Assignment: Print nothing except the lines of the listing below from the line with "0xF0000, []) ∧" to the line with "theorem test_V_LEN_1 : traceHolds", each exactly as written, both ends included.

Task inputs:
-- ==== Sys2Proof/Tests/Slice0.lean ====
section
/-! SUPPORT. Tests. Expected results come from the spec's tables and vectors (the source is named at each test), keys
and records are written out from 30_encoding.md R51 and R52. The witnesses at the end show, for each statement with
hypotheses, concrete states and operands that meet them. -/

namespace Sys2Proof.Tests

open Sys2Proof Sys2Proof.Machine

/-! ### Well-formedness: one ill-formed term for each check -/

theorem test_wf_hdrPass_header : (Instr.hdrPass 0x16).wellFormed Config.defaults = false := by decide
theorem test_wf_lenAbort_length : (Instr.lenAbort 0x11).wellFormed Config.defaults = false := by decide
theorem test_wf_cmdAbort_command : (Instr.cmdAbort 0x0B).wellFormed Config.defaults = false := by decide
theorem test_wf_datPass_posHi : (Instr.datPass 3 0x00).wellFormed Config.defaults = false := by decide
theorem test_wf_datPass_posLo : (Instr.datPass 4 0x00).wellFormed Config.defaults = false := by decide
theorem test_wf_datPass_length : (Instr.datPass 17 0x00).wellFormed Config.defaults = false := by decide
/-- The value has one bit more than CTRL_W, at the default width and at the least width. -/
theorem test_wf_ctrlWrite_wide : (Instr.ctrlWrite (2 ^ 32)).wellFormed Config.defaults = false ∧
    (Instr.ctrlWrite 65536).wellFormed { ctrlW := 16, tsW := 32 } = false ∧
    (Instr.ctrlWrite 65536).wellFormed Config.defaults = true := by decide
/-- CTRL_W must be at least 16 (00_scope.md R4). -/
theorem test_widths_legal : Config.defaults.legal = true ∧ (Params.mk 16 1).legal = true ∧
    (Params.mk 15 32).legal = false := by decide
theorem test_wf_accepted :
    (Instr.hdrPass 0x17).wellFormed Config.defaults = true ∧ (Instr.lenAbort 0x16).wellFormed Config.defaults = true ∧
    (Instr.cmdAbort 0x16).wellFormed Config.defaults = true ∧ (Instr.datPass 16 0x16).wellFormed Config.defaults = true := by decide

/-! ### Decoding: the keys of 95_test_vectors.md section 2.1 -/

theorem test_decode_reset :
    decodeTableWord 24 0x80000 = some .reset ∧ decodeTableWord 24 0xBFFFF = some .reset := by decide
/-- EV = 1, the event's value 0x12345678 in the four bytes after the key. -/
theorem test_decode_ctrlWrite :
    decodeTableWord 56 0x12345678040000 = some (.ctrlWrite 0x12345678) ∧
    decodeTableWord 24 0x40000 = some (.ctrlWrite 0) := by decide
theorem test_decode_hdr :
    decodeTableWord 24 0x00016 = some .hdrMatch ∧ decodeTableWord 24 0x01216 = some .hdrMatch ∧
    decodeTableWord 24 0x00015 = some (.hdrPass 0x15) ∧ decodeTableWord 24 0x00017 = some (.hdrPass 0x17) := by decide
theorem test_decode_len :
    decodeTableWord 24 0x10111 = some .lenMatch ∧ decodeTableWord 24 0x10116 = some (.lenAbort 0x16) ∧
    decodeTableWord 24 0x10110 = some (.lenAbort 0x10) := by decide
theorem test_decode_cmd :
    decodeTableWord 24 0x2010B = some .cmdMatch ∧ decodeTableWord 24 0x2010C = some (.cmdAbort 0x0C) ∧
    decodeTableWord 24 0x20116 = some (.cmdAbort 0x16) := by decide
theorem test_decode_dat :
    decodeTableWord 24 0x30312 = some (.datHi 0x12) ∧ decodeTableWord 24 0x30434 = some (.datLo 0x34) ∧
    decodeTableWord 24 0x3114B = some (.datEnd 0x4B) ∧ decodeTableWord 24 0x31116 = some (.datEnd 0x16) ∧
    decodeTableWord 24 0x30116 = some (.datPass 1 0x16) ∧ decodeTableWord 24 0x30500 = some (.datPass 5 0x00) ∧
    decodeTableWord 24 0x31004 = some (.datPass 16 0x04) := by decide
/-- EV = 3 is refused; so are a record whose spare bits are set and one that is cut short. -/
theorem test_decode_rejects :
    decodeTableWord 24 0xC0000 = none ∧ decodeTableWord 24 0x100016 = none ∧
    decode Config.defaults [0x00, 0x00, 0x0C] = .error .reservedEventKind ∧ decode Config.defaults [0x16, 0x00, 0x10] = .error .spareBitsSet ∧
    decode Config.defaults [0x16, 0x00] = .error .truncated ∧ decode Config.defaults [0x00, 0x00, 0x04, 0x78] = .error .truncated :=
  ⟨by decide, by decide, rfl, rfl, rfl, rfl⟩
/-- K = 0x3114B as bytes, least significant first; the bytes after the record are left. -/
theorem test_decode_bytes :
    decode Config.defaults [0x4B, 0x11, 0x03, 0xAA] = .ok (.datEnd 0x4B, [0xAA]) ∧ encode Config.defaults (.datEnd 0x4B) = [0x4B, 0x11, 0x03] ∧
    encode Config.defaults (.ctrlWrite 0x12345678) = [0x00, 0x00, 0x04, 0x78, 0x56, 0x34, 0x12] := ⟨rfl, rfl, rfl⟩

/-- Other widths: 16 bits take two bytes; 20 bits take three, and the four above them must be clear. -/
theorem test_decode_widths :
    decode { ctrlW := 16, tsW := 32 } [0x00, 0x00, 0x04, 0xE8, 0x03, 0xAA] = .ok (.ctrlWrite 1000, [0xAA]) ∧
    decode { ctrlW := 20, tsW := 32 } [0x00, 0x00, 0x04, 0x00, 0x00, 0x0F] = .ok (.ctrlWrite 0xF0000, []) ∧
    decode { ctrlW := 20, tsW := 32 } [0x00, 0x00, 0x04, 0x00, 0x00, 0x10] = .error .spareBitsSet :=
  ⟨rfl, rfl, rfl⟩

/-! ### One step of each operation: the vectors of 95_test_vectors.md sections 2.3 to 2.7 -/

/-- A state with LEN and CMD as a frame leaves them, COUNT = 42 and TSTAMP = 119. -/
def at' (q : ParserState) (idx : Idx) (val : Val) (csum : Csum) (ctrl : Nat) : State :=
  { State.reset with st := q, idx := idx, val := val, csum := csum, ctrl := ctrl, len := 0x11, cmd := 0x0B
                     count := 42, tstamp := 119 }

theorem test_V_HDR_1 : traceHolds (at' .awaitHeader 17 0x2A 0x00 0) 7
    [.rx [0x16], .tx [0x16], .noupd, .state [(.st, 1), (.idx, 0), (.val, 0), (.csum, 0x16), (.count, 42)]] := by decide
theorem test_V_HDR_2 : traceHolds (at' .awaitHeader 0 0 0xA1 0) 7
    [.rx [0x16], .tx [0x16], .noupd, .state [(.st, 1), (.csum, 0x16)]] := by decide
theorem test_V_HDR_3 : traceHolds (at' .awaitHeader 17 0x2A 0x10 0) 7
    [.rx [0x0B], .tx [0x0B], .noupd, .state [(.st, 0), (.csum, 0x1B), (.idx, 17), (.val, 0x2A)]] := by decide
theorem test_V_HDR_4 : traceHolds (at' .awaitHeader 0 0 0xFF 9) 7
    [.rx [0x11], .tx [0x11], .noupd, .state [(.st, 0), (.csum, 0x10)]] := by decide
theorem test_V_LEN_1 : traceHolds { at' .awaitLength 0 0 0x16 0 with len := 0 } 7
    [.rx [0x11], .tx [0x11], .noupd, .state [(.st, 2), (.csum, 0x27), (.len, 0x11)]] := by decide
theorem test_V_LEN_2 : traceHolds { at' .awaitLength 0 0 0x16 0 with len := 0 } 7
    [.rx [0x12], .tx [0x12], .noupd, .state [(.st, 0), (.csum, 0x28), (.len, 0x00)]] := by decide
theorem test_V_LEN_3 : traceHolds (at' .awaitLength 0 0 0x16 0) 7
    [.rx [0x16], .tx [0x16], .noupd, .state [(.st, 0), (.csum, 0x2C)]] := by decide
theorem test_V_CMD_1 : traceHolds { at' .awaitCommand 0 0 0x27 0 with cmd := 0 } 7
    [.rx [0x0B], .tx [0x0B], .noupd, .state [(.st, 3), (.csum, 0x32), (.cmd, 0x0B), (.idx, 0)]] := by decide
theorem test_V_CMD_2 : traceHolds { at' .awaitCommand 0 0 0x27 0 with cmd := 0 } 7
    [.rx [0x0C], .tx [0x0C], .noupd, .state [(.st, 0), (.csum, 0x33), (.cmd, 0x00)]] := by decide
theorem test_V_CMD_4 : traceHolds (at' .awaitCommand 0 0 0x27 0) 7
    [.rx [0x11], .tx [0x11], .noupd, .state [(.st, 0), (.csum, 0x38)]] := by decide
theorem test_V_DAT_3 : traceHolds (at' .inData 7 0x2A 0x5F 1000) 7
    [.rx [0x16], .tx [0x16], .noupd, .state [(.st, 3), (.idx, 8), (.csum, 0x75), (.val, 0x2A)]] := by decide
theorem test_V_DAT_4 : traceHolds (at' .inData 15 0x2A 0xB1 1000) 7
    [.rx [0x04], .tx [0x04], .noupd, .state [(.st, 3), (.idx, 16), (.csum, 0xB5)]] := by decide
theorem test_V_HI_2 : traceHolds (at' .inData 2 0 0x32 1000) 7
    [.rx [0x01], .tx [0x03], .noupd, .state [(.idx, 3), (.val, 0x0100), (.csum, 0x35)]] := by decide
theorem test_V_HI_4 : traceHolds (at' .inData 2 0 0x32 65536) 7
    [.rx [0xFF], .tx [0x00], .noupd, .state [(.idx, 3), (.val, 0xFF00), (.csum, 0x32)]] := by decide
theorem test_V_LO_2 : traceHolds (at' .inData 3 0x0100 0x35 1000) 7
    [.rx [0x2C], .tx [0xE8], .noupd, .state [(.idx, 4), (.val, 0x012C), (.csum, 0x1D)]] := by decide
theorem test_V_LO_3 : traceHolds (at' .inData 3 0xFF00 0x31 0) 7
    [.rx [0xFF], .tx [0xFF], .noupd, .state [(.idx, 4), (.val, 0xFFFF), (.csum, 0x30)]] := by decide
theorem test_V_END_2 : traceHolds { at' .inData 16 0x2A 0xB5 150 with count := 0, tstamp := 0 } 119
    [.rx [0x00], .tx [0x4B], .upd 42 119, .state [(.st, 0), (.idx, 17), (.csum, 0), (.ctrl, 150)]] := by decide
theorem test_V_END_3 : traceHolds (at' .inData 16 0 0x00 0) 119
    [.now 500, .rx [0x55], .tx [0x00], .upd 0 500, .state [(.st, 0), (.count, 0), (.tstamp, 500)]] := by decide
theorem test_V_CTL_4 : traceHolds (at' .inData 3 0x0100 0xDC 150) 7
    [.ctrl 0x0102, .state [(.ctrl, 258), (.st, 3), (.idx, 3), (.val, 0x0100), (.csum, 0xDC)], .tx []] := by decide
theorem test_V_CTL_5 : traceHolds (at' .awaitHeader 0 0 0 0) 7
    [.ctrl 0xFFFFFFFF, .state [(.ctrl, 4294967295)], .tx [], .noupd] := by decide
/-- 92_eei_decisions.md D5: with CTRL_W = 16 a written 65536 reads as 0; with the default width it does not. -/
theorem test_ctrl_width : traceHolds (State.resetWith { ctrlW := 16, tsW := 32 }) 7
      [.ctrl 65536, .state [(.ctrl, 0)], .ctrl 65535, .state [(.ctrl, 65535)]] = true ∧
    traceHolds State.reset 7 [.ctrl 65536, .state [(.ctrl, 65536)]] = true := by decide
theorem test_V_RST_1 : traceHolds (at' .inData 9 0x012C 0x77 150) 7
    [.reset, .tx [], .noupd, .state [(.st, 0), (.idx, 0), (.val, 0), (.csum, 0), (.len, 0), (.cmd, 0), (.ctrl, 0)
                                    , (.count, 0), (.tstamp, 0)]] := by decide
/-- 42_data.md R83: BAD.STATE relays the byte and returns to AwaitHeader. -/
theorem test_BAD_STATE : (match execBadState 0x05 (at' .inData 9 0 0x10 0) with
    | .next t => decide (t.st = .awaitHeader ∧ t.tx = [0x05] ∧ t.csum = 0x15 ∧ t.idx = 9)
    | .fault _ => false
    | .refused _ => false) = true := by decide
/-- An expectation that is not met makes a trace fail (30_encoding.md R56). -/
theorem test_trace_fails : traceHolds (at' .awaitHeader 0 0 0 0) 7 [.rx [0x16], .tx [0x17]] = false ∧
    traceHolds (at' .awaitHeader 0 0 0 0) 7 [.rx [0x16], .upd 0 7] = false ∧
    traceHolds (at' .awaitHeader 0 0 0 0) 7 [.rx [0x16], .state [(.st, 0)]] = false := by decide

/-! ### Arithmetic and freshness: sections 2.2 and S8-7 -/

theorem test_trailer : trailerOf 0x32 = 0xCE ∧ trailerOf 0x7F = 0x81 ∧ trailerOf 0xB5 = 0x4B := by decide
theorem test_override : ctrlHi 74565 = 0x23 ∧ ctrlLo 74565 = 0x45 ∧ ctrlHi 256 = 0x01 ∧ outAtHi 0 0x12 = 0x12 ∧
    outAtLo 255 0x34 = 0xFF := by decide
theorem test_fresh : freshWithin 60000 60118 (at' .awaitHeader 0 0 0 0) = true ∧
    freshWithin 60000 60119 (at' .awaitHeader 0 0 0 0) = false ∧ ageOf Config.defaults 0x00000010 0xFFFFFF00 = 272 ∧
    ageOf { ctrlW := 32, tsW := 8 } 0x10 0xF0 = 32 := by decide
/-- The frames F42 and F300 of the vectors' conventions. -/
theorem test_frames :
    frame [0x00, 0x00, 0x00, 0x2A, 0x00, 0x00, 0x03, 0xE8, 0x00, 0x00, 0x00, 0x64, 0x01, 0x02, 0x03, 0x04] =
      [0x16, 0x11, 0x0B, 0x00, 0x00, 0x00, 0x2A, 0x00, 0x00, 0x03, 0xE8, 0x00, 0x00, 0x00, 0x64, 0x01, 0x02, 0x03
      , 0x04, 0x4B] ∧
    (frame [0, 0, 1, 0x2C, 0, 0, 0, 0, 0, 0, 0, 0, 0, 0, 0, 0]).getLast? = some 0xA1 := by decide
/-- 30_encoding.md R58: a byte and a control write together are ordered byte first; a byte beside `rst` is lost. -/
theorem test_ports :
    eventsOf ⟨false, true, 0x2C, true, 7, 5⟩ = [.byte 0x2C 5, .ctrlw 7] ∧
    eventsOf ⟨true, true, 0x2C, true, 7, 5⟩ = [.reset] ∧ eventsOf ⟨false, false, 0, false, 7, 5⟩ = [] := by decide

Solved problem:
    decode { ctrlW := 20, tsW := 32 } [0x00, 0x00, 0x04, 0x00, 0x00, 0x0F] = .ok (.ctrlWrite 0xF0000, []) ∧
    decode { ctrlW := 20, tsW := 32 } [0x00, 0x00, 0x04, 0x00, 0x00, 0x10] = .error .spareBitsSet :=
  ⟨rfl, rfl, rfl⟩

/-! ### One step of each operation: the vectors of 95_test_vectors.md sections 2.3 to 2.7 -/

/-- A state with LEN and CMD as a frame leaves them, COUNT = 42 and TSTAMP = 119. -/
def at' (q : ParserState) (idx : Idx) (val : Val) (csum : Csum) (ctrl : Nat) : State :=
  { State.reset with st := q, idx := idx, val := val, csum := csum, ctrl := ctrl, len := 0x11, cmd := 0x0B
                     count := 42, tstamp := 119 }

theorem test_V_HDR_1 : traceHolds (at' .awaitHeader 17 0x2A 0x00 0) 7
    [.rx [0x16], .tx [0x16], .noupd, .state [(.st, 1), (.idx, 0), (.val, 0), (.csum, 0x16), (.count, 42)]] := by decide
theorem test_V_HDR_2 : traceHolds (at' .awaitHeader 0 0 0xA1 0) 7
    [.rx [0x16], .tx [0x16], .noupd, .state [(.st, 1), (.csum, 0x16)]] := by decide
theorem test_V_HDR_3 : traceHolds (at' .awaitHeader 17 0x2A 0x10 0) 7
    [.rx [0x0B], .tx [0x0B], .noupd, .state [(.st, 0), (.csum, 0x1B), (.idx, 17), (.val, 0x2A)]] := by decide
theorem test_V_HDR_4 : traceHolds (at' .awaitHeader 0 0 0xFF 9) 7
    [.rx [0x11], .tx [0x11], .noupd, .state [(.st, 0), (.csum, 0x10)]] := by decide
theorem test_V_LEN_1 : traceHolds { at' .awaitLength 0 0 0x16 0 with len := 0 } 7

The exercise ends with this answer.